__Exercise__
Reproduce only the lines of the material below that start at the line containing "s.poisoned := rfl" and stop at the line containing "s.numVfs := rfl". Keep both end lines.

__Exercise material__

/-! ### fnBump -/

@[simp] theorem State.fnBump_pending (n a lo w v : Nat) : (s.fnBump n a lo w v).pending = s.pending := rfl
@[simp] theorem State.fnBump_ms (n a lo w v : Nat) : (s.fnBump n a lo w v).ms = s.ms := rfl
@[simp] theorem State.fnBump_up (n a lo w v : Nat) : (s.fnBump n a lo w v).up = s.up := rfl
@[simp] theorem State.fnBump_freeCtr (n a lo w v : Nat) : (s.fnBump n a lo w v).freeCtr = s.freeCtr := rfl
@[simp] theorem State.fnBump_sent (n a lo w v : Nat) : (s.fnBump n a lo w v).sent = s.sent := rfl
@[simp] theorem State.fnBump_hostMem (n a lo w v : Nat) : (s.fnBump n a lo w v).hostMem = s.hostMem := rfl
@[simp] theorem State.fnBump_shadow (n a lo w v : Nat) : (s.fnBump n a lo w v).shadow = s.shadow := rfl
@[simp] theorem State.fnBump_clusters (n a lo w v : Nat) : (s.fnBump n a lo w v).clusters = s.clusters := rfl
@[simp] theorem State.fnBump_xunits (n a lo w v : Nat) : (s.fnBump n a lo w v).xunits = s.xunits := rfl
@[simp] theorem State.fnBump_flights (n a lo w v : Nat) : (s.fnBump n a lo w v).flights = s.flights := rfl
@[simp] theorem State.fnBump_strips (n a lo w v : Nat) : (s.fnBump n a lo w v).strips = s.strips := rfl
@[simp] theorem State.fnBump_transit (n a lo w v : Nat) : (s.fnBump n a lo w v).transit = s.transit := rfl
@[simp] theorem State.fnBump_chsMem (n a lo w v : Nat) : (s.fnBump n a lo w v).chsMem = s.chsMem := rfl
@[simp] theorem State.fnBump_poisoned (n a lo w v : Nat) : (s.fnBump n a lo w v).poisoned = s.poisoned := rfl
@[simp] theorem State.fnBump_symErr (n a lo w v : Nat) : (s.fnBump n a lo w v).symErr = s.symErr := rfl
@[simp] theorem State.fnBump_dstacks (n a lo w v : Nat) : (s.fnBump n a lo w v).dstacks = s.dstacks := rfl
@[simp] theorem State.fnBump_fns (n a lo w v : Nat) : (s.fnBump n a lo w v).fns = s.fns := rfl
@[simp] theorem State.fnBump_numVfs (n a lo w v : Nat) : (s.fnBump n a lo w v).numVfs = s.numVfs := rfl
@[simp] theorem State.fnBump_vfsGone (n a lo w v : Nat) : (s.fnBump n a lo w v).vfsGone = s.vfsGone := rfl
@[simp] theorem State.fnBump_msOff (n a lo w v : Nat) : (s.fnBump n a lo w v).msOff = s.msOff := rfl
@[simp] theorem State.fnBump_portReset (n a lo w v : Nat) : (s.fnBump n a lo w v).portReset = s.portReset := rfl
@[simp] theorem State.fnBump_rings (n a lo w v : Nat) : (s.fnBump n a lo w v).rings = s.rings := rfl
@[simp] theorem State.fnBump_msixOpen (n a lo w v : Nat) : (s.fnBump n a lo w v).msixOpen = s.msixOpen := rfl
@[simp] theorem State.fnBump_msixPend (n a lo w v : Nat) : (s.fnBump n a lo w v).msixPend = s.msixPend := rfl
@[simp] theorem State.fnBump_jobs (n a lo w v : Nat) : (s.fnBump n a lo w v).jobs = s.jobs := rfl
@[simp] theorem State.fnBump_ports (n a lo w v : Nat) : (s.fnBump n a lo w v).ports = s.ports := rfl
@[simp] theorem State.fnBump_engines (n a lo w v : Nat) : (s.fnBump n a lo w v).engines = s.engines := rfl
@[simp] theorem State.fnBump_streams (n a lo w v : Nat) : (s.fnBump n a lo w v).streams = s.streams := rfl
@[simp] theorem State.fnBump_opens (n a lo w v : Nat) : (s.fnBump n a lo w v).opens = s.opens := rfl
@[simp] theorem State.fnBump_pair (n a lo w v : Nat) : (s.fnBump n a lo w v).pair = s.pair := rfl
@[simp] theorem State.fnBump_power (n a lo w v : Nat) : (s.fnBump n a lo w v).power = s.power := rfl
@[simp] theorem State.fnBump_clock (n a lo w v : Nat) : (s.fnBump n a lo w v).clock = s.clock := rfl
@[simp] theorem State.fnBump_toll (n a lo w v : Nat) : (s.fnBump n a lo w v).toll = s.toll := rfl
@[simp] theorem State.fnBump_bru (n a lo w v : Nat) : (s.fnBump n a lo w v).bru = s.bru := rfl
@[simp] theorem State.fnBump_dies (n a lo w v : Nat) : (s.fnBump n a lo w v).dies = s.dies := rfl
@[simp] theorem State.fnBump_outOf (n a lo w v : Nat) : (s.fnBump n a lo w v).outOf = s.outOf := rfl
@[simp] theorem State.fnBump_ev (n a lo w v : Nat) : (s.fnBump n a lo w v).ev = s.ev := rfl
@[simp] theorem State.fnBump_flash (n a lo w v : Nat) : (s.fnBump n a lo w v).flash = s.flash := rfl
@[simp] theorem State.fnBump_man (n a lo w v : Nat) : (s.fnBump n a lo w v).man = s.man := rfl
@[simp] theorem State.fnBump_way (n a lo w v : Nat) : (s.fnBump n a lo w v).way = s.way := rfl
@[simp] theorem State.fnBump_mgmt (n a lo w v : Nat) : (s.fnBump n a lo w v).mgmt = s.mgmt := rfl
@[simp] theorem State.fnBump_jtag (n a lo w v : Nat) : (s.fnBump n a lo w v).jtag = s.jtag := rfl
@[simp] theorem State.fnBump_dbgFn (n a lo w v : Nat) : (s.fnBump n a lo w v).dbgFn = s.dbgFn := rfl
@[simp] theorem State.fnBump_transitIn (n a lo w v : Nat) : (s.fnBump n a lo w v).transitIn = s.transitIn := rfl
@[simp] theorem State.fnBump_pollDue (n a lo w v : Nat) : (s.fnBump n a lo w v).pollDue = s.pollDue := rfl
@[simp] theorem State.fnBump_fabViews (n a lo w v : Nat) : (s.fnBump n a lo w v).fabViews = s.fabViews := rfl
@[simp] theorem State.fnBump_dbgView (n a lo w v : Nat) : (s.fnBump n a lo w v).dbgView = s.dbgView := rfl
@[simp] theorem State.fnBump_clusterAt (n a lo w v : Nat) (i : Nat) : (s.fnBump n a lo w v).cluster i = s.cluster i := rfl
@[simp] theorem State.fnBump_xunitAt (n a lo w v : Nat) (i : Nat) : (s.fnBump n a lo w v).xunit i = s.xunit i := rfl
@[simp] theorem State.fnBump_stripAt (n a lo w v : Nat) (i : Nat) : (s.fnBump n a lo w v).strip i = s.strip i := rfl
@[simp] theorem State.fnBump_stackAt (n a lo w v : Nat) (i : Nat) : (s.fnBump n a lo w v).stack i = s.stack i := rfl
@[simp] theorem State.fnBump_fnAt (n a lo w v : Nat) (i : Nat) : (s.fnBump n a lo w v).fn i = s.fn i := rfl
@[simp] theorem State.fnBump_ringAt (n a lo w v : Nat) (i : Nat) : (s.fnBump n a lo w v).ring i = s.ring i := rfl
@[simp] theorem State.fnBump_jobAt (n a lo w v : Nat) (i : Nat) : (s.fnBump n a lo w v).job i = s.job i := rfl
@[simp] theorem State.fnBump_portAt (n a lo w v : Nat) (i : Nat) : (s.fnBump n a lo w v).port i = s.port i := rfl
@[simp] theorem State.fnBump_engineAt (n a lo w v : Nat) (i : Nat) : (s.fnBump n a lo w v).engine i = s.engine i := rfl
@[simp] theorem State.fnBump_streamAt (n a lo w v : Nat) (i : Nat) : (s.fnBump n a lo w v).stream i = s.stream i := rfl
@[simp] theorem State.fnBump_dieAt (n a lo w v : Nat) (i : Nat) : (s.fnBump n a lo w v).die i = s.die i := rfl
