theorem SameRun.trans {s t u : State} (a : SameRun s t) (b : SameRun t u) : SameRun s u :=
  ⟨b.clusters.trans a.clusters, fun d => (b.owner d).trans (a.owner d), fun k => (b.st k).trans (a.st k),
    fun k => (b.win k).trans (a.win k),
    slotOnly_trans a.only b.only⟩

theorem SameRun.live {s t : State} {g : Nat} (a : SameRun s t) (h : Live s g) : Live t g := by
  obtain ⟨k, h1, h2⟩ := h
  exact ⟨k, (a.owner _).trans h1, (a.st k).trans h2⟩

theorem SameRun.cluster {s t : State} (a : SameRun s t) (g : Nat) : t.cluster g = s.cluster g := by
  unfold State.cluster; rw [a.clusters]

/-- Whatever keeps the jobs and the clusters keeps what a run depends on. -/
theorem SameRun.of_eq {s t : State} (hc : t.clusters = s.clusters) (hj : t.jobs = s.jobs) (ho : SlotOnly s t) :
    SameRun s t := by
  have hjob : ∀ k, t.job k = s.job k := fun k => by unfold State.job; rw [hj]
  exact ⟨hc, fun d => by simp [State.slotOfDie, hjob], fun k => by rw [hjob], fun k => by rw [hjob], ho⟩

/-- A cluster that can issue belongs to a running job. -/
theorem canIssue_live {s : State} {g : Nat} (h : s.canIssue g = true) : Live s g := by
  unfold State.canIssue at h
  split at h
  · rename_i k hk
    simp only [Bool.and_eq_true, beq_iff_eq] at h
    exact ⟨k, hk, h.1.1⟩
  · cases h

/-- What a slot runs on when its cluster can issue. -/
theorem issue_eq {s : State} {i : Issue} (f : Slot → State → State) (h : s.canIssue i.cluster.toNat = true) :
    s.issue i f = f (slotOf s i) (s.setCluster i.cluster.toNat (s.cluster i.cluster.toNat).begun) := by
  simp [State.issue, h, slotOf]

/-- A cluster that is written keeps the run. -/
theorem live_setCluster {s : State} {g h : Nat} (c : Cluster) (a : Live s h) : Live (s.setCluster g c) h := a

theorem live_modCluster {s : State} {g h : Nat} (f : Cluster → Cluster) (a : Live s h) : Live (s.modCluster g f) h := a

theorem sameRun_logEvent (s : State) (r : EventRec) : SameRun s (s.logEvent r) := by
  unfold State.logEvent
  apply SameRun.of_eq
  · dsimp only; split <;> rfl
  · dsimp only; split <;> rfl
  · dsimp only; split <;> exact ⟨rfl, fun _ _ => rfl⟩

/-- An update of a job that keeps its state and its rectangle keeps the run. -/
theorem sameRun_modJob (s : State) (k : Nat) (f : Job → Job) (hst : ∀ j, (f j).st = j.st)
    (hc : ∀ j d, (f j).covers d = j.covers d) (hw : ∀ j, (f j).windows = j.windows) : SameRun s (s.modJob k f) := by
  refine ⟨rfl, fun d => ?_, fun m => ?_, fun m => ?_, ⟨rfl, fun _ _ => rfl⟩⟩
  · unfold State.slotOfDie
    congr 1
    funext m
    by_cases hm : m = k
    · subst hm; simp [Job.held, hst, hc]
    · rw [State.modJob_other _ _ _ _ hm]
  · by_cases hm : m = k
    · subst hm; simp [hst]
    · rw [State.modJob_other _ _ _ _ hm]
  · by_cases hm : m = k
    · subst hm; simp [hw]
    · rw [State.modJob_other _ _ _ _ hm]

/-- A fault in a running job waits for the end of the beat. -/
theorem sameRun_clusterFault {s : State} {g : Nat} (r : EventRec) (h : Live s g) : SameRun s (s.clusterFault g r) := by
  obtain ⟨k, hk, hr⟩ := h
  unfold State.clusterFault
  simp only [hk]
  unfold State.slotFault
  have hb : (s.job k).beating = true := by simp [Job.beating, hr]
  simp only [hb, if_true]
  exact (sameRun_logEvent s _).trans (sameRun_modJob _ _ _ (fun _ => rfl) (fun _ _ => rfl) (fun _ => rfl))

theorem sameRun_execFault {s : State} (x : Slot) (cause : Nat) (lane : Option Nat) (addr : Nat)
    (h : Live s x.g) : SameRun s (s.execFault x cause lane addr) := by
  unfold State.execFault
  exact sameRun_clusterFault _ h

theorem sameRun_residueFault {s : State} (x : Slot) (cause lane unit idx : Nat) (hash : Bool) (pos : Nat)
    (a b : BitVec 8) (h : Live s x.g) : SameRun s (s.residueFault x cause lane unit idx hash pos a b) :=
  sameRun_clusterFault _ h

theorem sameRun_poisonCount (s : State) (lo w n : Nat) : SameRun s (s.bump Reg.EVT_POISON lo w n) :=
  SameRun.of_eq rfl rfl ⟨rfl, fun a ha => reg_bump_other s _ a lo w n ha⟩

theorem sameRun_poisonFault {s : State} (x : Slot) (cause slotNo code q : Nat) (h : Live s x.g) :
    SameRun s (s.poisonFault x cause slotNo code q) := by
  unfold State.poisonFault
  dsimp only
  split
  · exact sameRun_clusterFault _ h
  · exact (sameRun_poisonCount s _ _ _).trans (sameRun_clusterFault _ ((sameRun_poisonCount s _ _ _).live h))

/-- The event that logEvent appends differs from its argument in the flags only. -/
theorem logEvent_atSource (s : State) (r : EventRec) :
    ∃ f, (s.logEvent r).ev.atSource = s.ev.atSource ++ [{ r with flags := f }] := by
  unfold State.logEvent
  dsimp only
  split <;> exact ⟨_, rfl⟩

/-- The record of a fault of a slot's job carries its tag; beside it only flags may differ. -/
theorem stopRec_eq (s : State) (k : Nat) (r : EventRec) :
    ∃ f, s.stopRec k r = { r with jobTag := (s.job k).tag, flags := f } := by
  unfold State.stopRec State.asEvidence
  dsimp only
  split <;> exact ⟨_, rfl⟩

/-- A fault of a running job logs one event, with the job's tag. -/
theorem clusterFault_atSource {s : State} {g : Nat} (r : EventRec) (h : Live s g) :
    ∃ tag f, (s.clusterFault g r).ev.atSource =
      s.ev.atSource ++ [{ r with loc := BitVec.ofNat 16 g, jobTag := tag, flags := f }] := by
  obtain ⟨k, hk, hr⟩ := h
  unfold State.clusterFault
  simp only [hk]
  unfold State.slotFault
  have hb : (s.job k).beating = true := by simp [Job.beating, hr]
  simp only [hb, if_true]
  obtain ⟨f, hf⟩ := logEvent_atSource s (s.stopRec k { r with loc := BitVec.ofNat 16 g })
  obtain ⟨f', hf'⟩ := stopRec_eq s k { r with loc := BitVec.ofNat 16 g }
  refine ⟨(s.job k).tag, f, hf.trans ?_⟩
  rw [hf']

/-- An execution fault of a running job. -/
theorem execFault_atSource {s : State} (x : Slot) (cause : Nat) (lane : Option Nat) (addr : Nat) (h : Live s x.g) :
    ∃ r, (s.execFault x cause lane addr).ev.atSource = s.ev.atSource ++ [r] ∧ r.cls = 0x01#8 ∧
      r.cause = BitVec.ofNat 8 cause ∧ (∀ l, lane = some l → r.lane = BitVec.ofNat 8 l) ∧ r.p1 = BitVec.ofNat 64 addr := by
  unfold State.execFault
  obtain ⟨tag, f, hf⟩ := clusterFault_atSource
    { (match lane with
        | some l => { s.eventOf x.g 0x01 cause with
            lane := BitVec.ofNat 8 l, pcore := BitVec.ofNat 8 (x.c.core l) }
        | none => s.eventOf x.g 0x01 cause) with
      beat := x.c.execBeat
      p0 := BitVec.ofNat 32 (x.c.pc + 2 ^ 16 * x.mask.toNat)
      p1 := BitVec.ofNat 64 addr } h
  refine ⟨_, hf, ?_, ?_, ?_, rfl⟩
  · cases lane <;> rfl
  · cases lane <;> rfl
  · rintro l rfl
    rfl

/-! ### Slots of several steps -/

/-- The cluster moves by f, and nothing else of a run changes. -/
structure Moves (g : Nat) (s t : State) (f : Cluster → Cluster) : Prop where
  at_ : t.cluster g = f (s.cluster g)
  other : ∀ h, h ≠ g → t.cluster h = s.cluster h
  owner : ∀ d, t.slotOfDie d = s.slotOfDie d
  st : ∀ k, (t.job k).st = (s.job k).st
  win : ∀ k, (t.job k).windows = (s.job k).windows
  only : SlotOnly s t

__Problem solution__
@[simp] theorem State.fnBump_poisoned (n a lo w v : Nat) : (s.fnBump n a lo w v).poisoned = s.poisoned := rfl
@[simp] theorem State.fnBump_symErr (n a lo w v : Nat) : (s.fnBump n a lo w v).symErr = s.symErr := rfl
@[simp] theorem State.fnBump_dstacks (n a lo w v : Nat) : (s.fnBump n a lo w v).dstacks = s.dstacks := rfl
@[simp] theorem State.fnBump_fns (n a lo w v : Nat) : (s.fnBump n a lo w v).fns = s.fns := rfl
@[simp] theorem State.fnBump_numVfs (n a lo w v : Nat) : (s.fnBump n a lo w v).numVfs = s.numVfs := rfl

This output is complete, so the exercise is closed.